Капли сорвались и попали на Музу, она брезгливо отряхнулась.

– Показуха, – заявила она. – Феликс Иванович, сколько нужно для восстановления моего раритета?!

– Тыщонок три-дцать, – заикнулся мастер.

– Заплати ему, Дмитрий, – скомандовала Муза, направляясь к выходу, – пусть делает вне очереди. Феликс Иванович, можно вас на минуточку? – И она вышла.

– Не смейте ему платить! – возмутилась Оля, наступая на Баланчина.

– За бесплатно я не стану делать, – развел руками мастер, выходя за Музой, – детали очень дорогие…

– Только попробуйте заплатить, – прошипела Оля, встав напротив Баланчина. – И не нужно мне улыбаться! И лилии я терпеть не могу! У меня от них, как и от вашей подруги, жуткая аллергия. А от вас… А вы, и вообще…

Она не договорила. Баланчин резко привлек ее к себе, наклонился к лицу и поцеловал.

Здорово! Он целуется очень даже здорово. Бабник! Но такой приятный бабник… Что она делает?!

– Что вы делаете?! – возмутилась Оля, отстраняясь от художника.

– Теряю голову, – признался тот, нехотя отпуская ее хрупкое тело.

– А вдруг она увидит? – провокационно прищурилась Оля.

– А тебя это волнует? – усмехнулся он, не сводя с Ольги своих пронзительных глаз.

– Нисколько, – соврала та, направляясь к выходу. Нужно было немедленно покинуть поле боя, на котором она так быстро сдалась противнику.

– Я рад, Оленька, – сказал Баланчин и пошел за ней следом.

– А я-то уж как рада, – Оля вышла и увидела Музу с Феликсом Ивановичем, – не передать словами.

– Вы не представляете, сколько станете зарабатывать в столице, – говорила Муза мастеру. – Приобретете известность, вашими клиентами будут лучшие люди страны…

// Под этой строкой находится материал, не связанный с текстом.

-- ==== Sys2Proof/Certificates/Slice0/Obligations.lean ====
section
/-! DEFINITION. What is claimed of the model, one proposition each: encodings, memory, the issue of every instruction, traps, and
the steps of the package's other agents. Register numbers, addresses and fields are those of spec/; a value the spec leaves open
is a free value and no claim names one. -/
open Sys2Proof Sys2Proof.Machine

/-! Encodings. -/

/-- R33, R44: the decoder gives back every well-formed instruction from its word. -/
def Obligations.EncodeThenDecode : Prop :=
  ∀ (i : Instr) (w : Nat), wellFormed i = true → encode i = some w → w < 2 ^ 96 ∧ decodeWord true w = .ok i

/-- R44, R50, R53: a word that decodes, at either level, is the one word of its instruction, which is well formed. -/
def Obligations.DecodeThenEncode : Prop :=
  ∀ (sup : Bool) (w : Nat) (i : Instr), w < 2 ^ 96 → decodeWord sup w = .ok i → encode i = some w ∧ wellFormed i = true

/-- R62, R120, R307 and the listings: words the spec writes out decode to what it says they are. -/
def Obligations.DecodeWords : Prop :=
  decodeWord false 0x043200000000000000000000 = .ok (.nop ⟨true, 0⟩ ⟨0, .dflt, .unused, .unused, .unused, .unused, 0⟩) ∧
  decodeWord false 0x04040007800000000000000C = .ok (.brl ⟨false, 0⟩ ⟨0, .dflt, ⟨.d 15, .plain⟩, .unused, .unused, .unused, 12⟩) ∧
  decodeWord false 0x708000020000000000000000 = .ok (.inbx ⟨false, 0⟩ ⟨0, .dflt, ⟨.d 4, .plain⟩, .unused, .unused, .unused, 0⟩) ∧
  decodeWord false 0x680000018000000000000000 = .ok (.cgo ⟨false, 0⟩ ⟨0, .dflt, ⟨.d 3, .plain⟩, .unused, .unused, .unused, 0⟩) ∧
  decodeWord false 0x900800018000000000000012 = .ok (.gets ⟨false, 0⟩ ⟨0, .dflt, ⟨.d 3, .plain⟩, .unused, .unused, .unused, 0x12⟩) ∧
  decodeWord false 0x800400000000000000000000 = .ok (.texit ⟨false, 0⟩ ⟨0, .dflt, .unused, .unused, .unused, .unused, 0⟩)

/-- R61: the all-zero and all-ones words are refused with detail 7, a class that R60 does not list with detail 1, an op that its class
does not list with detail 2; a word refused with a detail, met at a thread's pc, raises the precise illegal-instruction trap with it. -/
def Obligations.UnassignedWords : Prop :=
  (∀ (sup : Bool) (w : Nat), w < 2 ^ 96 →
    (w = 0 ∨ w = 2 ^ 96 - 1 → decodeWord sup w = .error 7) ∧
    (w ≠ 0 → w ≠ 2 ^ 96 - 1 → w / 2 ^ 90 ∉ [0x01, 0x02, 0x04, 0x05, 0x08, 0x09, 0x0A, 0x0C, 0x0D, 0x10, 0x11, 0x12, 0x14, 0x18, 0x1A,
      0x1B, 0x1C, 0x20, 0x24, 0x26] → decodeWord sup w = .error 1) ∧
    (formsOf (w / 2 ^ 90) ≠ [] → (∀ f ∈ formsOf (w / 2 ^ 90), f.op ≠ w / 2 ^ 82 % 2 ^ 8) → decodeWord sup w = .error 2)) ∧
  (∀ (s : State) (g slot : Nat) (t : Thread) (bits : BitVec 512) (d : Nat), (t.entry = none ∨ lineTgt bits (t.pc.toNat % 8) = true) →
    t.vector = none → (∀ pcs, s.breakFor t pcs = none) → lineReserved bits = 0 →
    decodeWord t.sup (lineSlot bits (t.pc.toNat % 8)) = .error d →
    s.decodeTurn g slot t bits = s.raise g slot t (preciseReport kindIllegal d t.pc 0))

/-- R353: what a task may not execute is refused with detail 6, and it is `gets` and `sets` of the registers that a task may not read
or write; every other word decodes at both levels alike; the refusal is the precise illegal-instruction trap with address 0. -/
def Obligations.PrivilegedRefused : Prop :=
  (∀ (w : Nat) (i : Instr), decodeWord true w = .ok i →
    (decodeWord false w = .ok i ∨ decodeWord false w = .error 6) ∧
    (decodeWord false w = .error 6 ↔ ∃ gd f, (i = .gets gd f ∧ sysTaskNone (sysNum f) = true) ∨
      (i = .sets gd f ∧ (sysTaskNone (sysNum f) = true ∨ sysTaskRo (sysNum f) = true)))) ∧
  (∀ (w : Nat), decodeWord true w ≠ .error 6) ∧
  (∀ (s : State) (g slot : Nat) (t : Thread) (bits : BitVec 512), (t.entry = none ∨ lineTgt bits (t.pc.toNat % 8) = true) →
    t.vector = none → (∀ pcs, s.breakFor t pcs = none) → lineReserved bits = 0 →
    decodeWord t.sup (lineSlot bits (t.pc.toNat % 8)) = .error 6 →
    t.sup = false ∧ s.decodeTurn g slot t bits = s.raise g slot t (preciseReport kindIllegal 6 t.pc 0)) ∧
  (∀ (gd : Guard) (f : Fields) (s : State) (x : Ctx), Executes gd s x → sysNumber (sysNum f) = true → x.t.sup = false →
    (dstWait x [] f.dst = [] → sysTaskNone (sysNum f) = true → exec (.gets gd f) s = .next (x.trap kindIllegal 6 0)) ∧
    (srcWaits x [] [f.src1] = [] → (sysTaskNone (sysNum f) = true ∨ sysTaskRo (sysNum f) = true) →
      exec (.sets gd f) s = .next (x.trap kindIllegal 6 0)))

– Так оно так, – кивал ей Феликс Иванович, – только мне из Малых Чернушек никуда уезжать не хочется, – признавался он, – и средств мне вполне хватает на прожитие.

– Эх, житие ваше, житие, – процедила Муза и повернулась к Баланчину. – Пойдем, Дмитрий. Но наш разговор, Феликс Иванович, не закончен.

Она зацепила Баланчина и повела прочь. Оля проводила пару долгим взглядом.

– Разойдутся, – махнул рукой Феликс Иванович, – как в море корабли. Разные они, – пояснил он, – у нее на уме только деньги. А он натура творческая, – и мастер покрутил пальцем у виска, – неординарная личность, одним словом.

– Двумя, – автоматически поправила его Оля.

– Ну да, двумя, да только все одно, – согласился тот и вернулся в сарай.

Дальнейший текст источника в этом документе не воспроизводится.